1.2 Orient yourself to the Katonic platform

When you first log in, you will find yourself in the Dashboard section of Katonic. You can use the left sidebar to navigate to other sections of Katonic Platform.

Untitled

  1. To view the platform in full screen click on the “full-screen mode“ on the top right of the page.

  2. If you click on the user icon on top of the right, you can find the option of “cluster monitoring”. Where you can see the performance of the cluster where the platform is installed.

  3. If you would like to search the Katonic documentation for help, click on the “?” icon on the top right of the page.

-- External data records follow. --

/-- Each branch of the parser but the last has read a numeral. -/
theorem exists_numeral_of_parseInt_ne_zero {line : List Nat} (h : parseInt line ≠ 0) :
    ∃ sign ds, IsNumeral sign ds ∧ trim line = sign.toList ++ ds := by
  unfold parseInt at h
  simp only [Bool.and_eq_true, decide_eq_true_eq] at h
  split at h
  · next hm => exact ⟨some 0x2D, _, ⟨by decide, hm.2⟩, (List.cons_head?_tail hm.1).symm⟩
  · split at h
    · next hp => exact ⟨some 0x2B, _, ⟨by decide, hp.2⟩, (List.cons_head?_tail hp.1).symm⟩
    · split at h
      · next hds => exact ⟨none, _, ⟨by decide, hds⟩, rfl⟩
      · exact absurd rfl h

/-- Settles O46: a numeral is what trimming leaves of a well-formed line, and only a numeral is read as another number
than 0. -/
theorem parseIntFollowsTheGrammar : Obligations.ParseIntFollowsTheGrammar := by
  refine ⟨rfl, fun c hc => ⟨fun before after ds sign hwhite hdigits hne hsign => ?_, fun line hline => ?_⟩⟩
  · have hnum : IsNumeral sign ds := ⟨hsign, (allDigits_iff ds).2 ⟨hne, hdigits⟩⟩
    have htrim : trim (before ++ (sign.toList ++ ds) ++ after) = sign.toList ++ ds :=
      trim_of_white_around (fun c hc => (isWhite_iff c).2 (hwhite c hc)) (numeral_ne_nil hnum) (numeral_not_white hnum)
    rw [← List.append_assoc] at htrim
    calc parseLine c (before ++ sign.toList ++ ds ++ after)
      _ = signFactor sign * decimalValue ds := (parseLine_of_r197 hc _).trans (parseInt_of_trim_eq hnum htrim)
      _ = signFactor sign * positionalValue ds := by rw [decimalValue_eq_positionalValue]
  · rw [parseLine_of_r197 hc]
    by_contra hvalue
    obtain ⟨sign, ds, ⟨hsign, hds⟩, htrim⟩ := exists_numeral_of_parseInt_ne_zero hvalue
    obtain ⟨hne, hdigits⟩ := (allDigits_iff ds).1 hds
    obtain ⟨before, after, hwhite, hsplit⟩ := exists_white_around_trim line
    refine hline ⟨before, after, ds, sign, fun c hc => (isWhite_iff c).1 (hwhite c hc), hdigits, hne, hsign, ?_⟩
    rw [hsplit, htrim, ← List.append_assoc]

end Sys2Proof.InOutFamily
end

section
/-! The family 60_exceptions: every command answers (rule R210), what faults and what a fault leaves alone (rules R42,
R211 and R216 to R219), and a cancellation requested during an input wait (rule R221). -/

namespace Sys2Proof.ExceptionsFamily

open Sys2Proof Sys2Proof.Machine

/-! ### Every command answers (rule R210) -/

theorem pushResult_next (s0 : State) (v : Int) (s : State) : ∃ t, pushResult s0 v s = .next t := by
  rw [pushResult_eq]
  cases pushCheck s.cfg s.stack.length v <;> exact ⟨_, rfl⟩

theorem pushTwo_next (s0 : State) (v w : Int) (s : State) : ∃ t, pushTwo s0 v w s = .next t := by
  rw [pushTwo_eq]
  cases pushCheck s.cfg s.stack.length v with
  | none => exact pushResult_next s0 w _
  | some r => exact ⟨_, rfl⟩

theorem resumeWith_next (v : Int) (s : State) : ∃ t, resumeWith v s = .next t := by
  rw [resumeWith_eq]
  cases pushCheck s.cfg s.stack.length v <;> exact ⟨_, rfl⟩

theorem exec_dup_next (s : State) : ∃ t, exec .dup s = .next t := by
  cases hd : s.cfg.dupEmpty with
  | two => rw [StackFamily.exec_dup_eq_of_two hd]; exact pushTwo_next s _ _ _
  | one => rw [StackFamily.exec_dup_eq_of_one hd]; exact pushResult_next s _ _

/-- Each instruction ends in one of the shared forms, all of which answer a next state. -/
theorem exec_next (i : Instr) (s : State) : ∃ t, exec i s = .next t := by
  cases i with
  | goEast | goWest | goNorth | goSouth | goRandom | ifHoriz | ifVert | strOn | strOff | bridge | drop | outInt
  | outChr | put | nop | nopOther | inInt | inChr | halt => exact ⟨_, rfl⟩
  | push0 | push1 | push2 | push3 | push4 | push5 | push6 | push7 | push8 | push9 | strPush
  | add | sub | mul | div | mod | not | gt | get => exact pushResult_next _ _ _
  | dup => exact exec_dup_next s
  | swap => exact pushTwo_next _ _ _ _

theorem stepCommand_next (s : State) : ∃ t, stepCommand s = .next t := by
  by_cases hrun : s.status = .running
  · cases hc : s.cancelPending with
    | true => exact ⟨_, SequencerFamily.stepCommand_of_cancelPending hrun hc⟩
    | false => rw [MemoryFamily.stepCommand_of_running hrun hc]; exact exec_next _ s
  · exact ⟨_, SequencerFamily.stepCommand_of_not_running hrun⟩

theorem resumeCommand_next (line : List Nat) (s : State) : ∃ t, resumeCommand line s = .next t := by
  cases hs : s.status with
  | awaitInt => rw [resumeCommand, hs]; exact resumeWith_next _ s
  | awaitChr => rw [resumeCommand, hs]; exact resumeWith_next _ s
  | running | halted | interrupted | faulted => rw [resumeCommand, hs]; exact ⟨_, rfl⟩

/-- Settles O48: instruction by instruction and command by command. -/
theorem theMachineNeverFails : Obligations.TheMachineNeverFails := by
  refine ⟨exec_next, fun c s => ?_⟩
  cases c with
  | reset image =>
    by_cases hlen : image.length = s.cfg.ncells
    · exact .inl ⟨_, if_pos hlen⟩
    · exact .inr ⟨image, rfl, hlen, if_neg hlen⟩
  | step => exact .inl (stepCommand_next s)
  | resume line => exact .inl (resumeCommand_next line s)
  | cancelReq => exact .inl ⟨_, rfl⟩

/-! ### What a fault leaves alone (rules R42, R211 and R218) -/

/-- `t` is in FAULTED, or has a `fault_reason`, only where `s` was so already; the build is the same. -/
def NoNewFault (s t : State) : Prop :=
  t.cfg = s.cfg ∧ (t.status = .faulted → s.status = .faulted) ∧ (s.faultReason = none → t.faultReason = none)

/-- `t` is `s` in FAULTED for a bound that the build has, with nothing else written. -/
def FaultsTo (s t : State) : Prop := ∃ r, MayFault s.cfg r ∧ t = s.faultedBy r

theorem executed_faultsTo_or_noNewFault {i : Instr} {s t : State} (h : Executed s i t) :
    FaultsTo s t ∨ NoNewFault s t := by
  cases h with
  | completed x y e hu hx hy ht =>
    obtain ⟨hcfg, -, -, -, hstatus, hreason, -⟩ := StateFamily.effect_frame hu
    subst ht
    exact .inr ⟨hcfg, hstatus.symm.trans, hreason.trans⟩
  | faulted r hi hr ht => exact .inl ⟨r, hr, ht⟩
  | awaitsInt hi ht | awaitsChr hi ht | halted hi ht => subst ht; exact .inr ⟨rfl, nofun, id⟩

/-- Every command either faults in the one way of rule R218 or brings no fault with it. -/
theorem command_faultsTo_or_noNewFault {c : HostAction} {s t : State} (h : command c s = .next t) :
    FaultsTo s t ∨ NoNewFault s t := by
  cases c with
  | reset image => rw [(resetCommand_cases h).2]; exact .inr ⟨rfl, nofun, fun _ => rfl⟩
  | cancelReq => cases h; exact .inr ⟨rfl, id, id⟩
  | resume line =>
    rcases resumeCommand_cases h with ⟨-, rfl⟩ | ⟨-, ⟨l, e, -, rfl⟩ | hfault⟩
    · exact .inr ⟨rfl, id, id⟩
    · exact .inr ⟨rfl, nofun, id⟩
    · exact .inl hfault
  | step =>
    rcases stepCommand_cases h with ⟨-, rfl⟩ | ⟨-, -, rfl⟩ | ⟨-, -, hx⟩
    · exact .inr ⟨rfl, id, id⟩
    · exact .inr ⟨rfl, nofun, id⟩
    · exact executed_faultsTo_or_noNewFault hx

/-- Settles O49: a step is a command, and without a bound the build has no reason to fault. -/
theorem unboundedBuildsNeverFault : Obligations.UnboundedBuildsNeverFault := by
  intro s t hs hstatus hreason h
  obtain ⟨c, rest, hstep⟩ := step_eq_command s
  rcases command_faultsTo_or_noNewFault (hstep.symm.trans h) with ⟨r, hr, -⟩ | ⟨hcfg, hstatus', hreason'⟩
  · exact absurd hs hr.not_unbounded
  · exact ⟨hcfg.symm ▸ hs, fun hf => hstatus (hstatus' hf), hreason' hreason⟩

/-- Settles O50: the command is not of the kind that brings no fault. -/
theorem faultsArePrecise : Obligations.FaultsArePrecise := by
  intro c s t h hs ht
  rcases command_faultsTo_or_noNewFault h with ⟨r, ⟨hcap, hwidth⟩, rfl⟩ | ⟨-, hstatus, -⟩
  · exact ⟨r, rfl, hcap, hwidth⟩
  · exact absurd (hstatus ht) hs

  4. To send a question to a member of the Katonic support staff, use the Support button on the bottom right of the page.

1.3 Create a Notebook

  1. In the left sidebar, click on

  2. Click on ‘Create Workspace’ in the top right side of the page

Untitled

  • Give your Notebook an informative name (like amazon-revenue).

    Note : Notebook name should contain only lowercase(a-z), numbers(0-9) and hyphen(-).

  • Select Environment as JupyterLab.

  • Select Image as Katonic Studio (Katonic-base is the default image. you can choose any or can also give any custom image) If you want to add any custom image click here for documentation.

  • Select the Number of CPUs and the memory you want to allocate to Notebook.

1.4 Start Notebook

  1. Once you create a workspace you could see it will be in 'processing' state.

Untitled

  1. Once the notebook has started it will show the connect button with which you can connect to the notebook server.

Untitled

  1. When you connect a notebook, a new session is created on a machine and your browser is automatically redirected to the notebook UI.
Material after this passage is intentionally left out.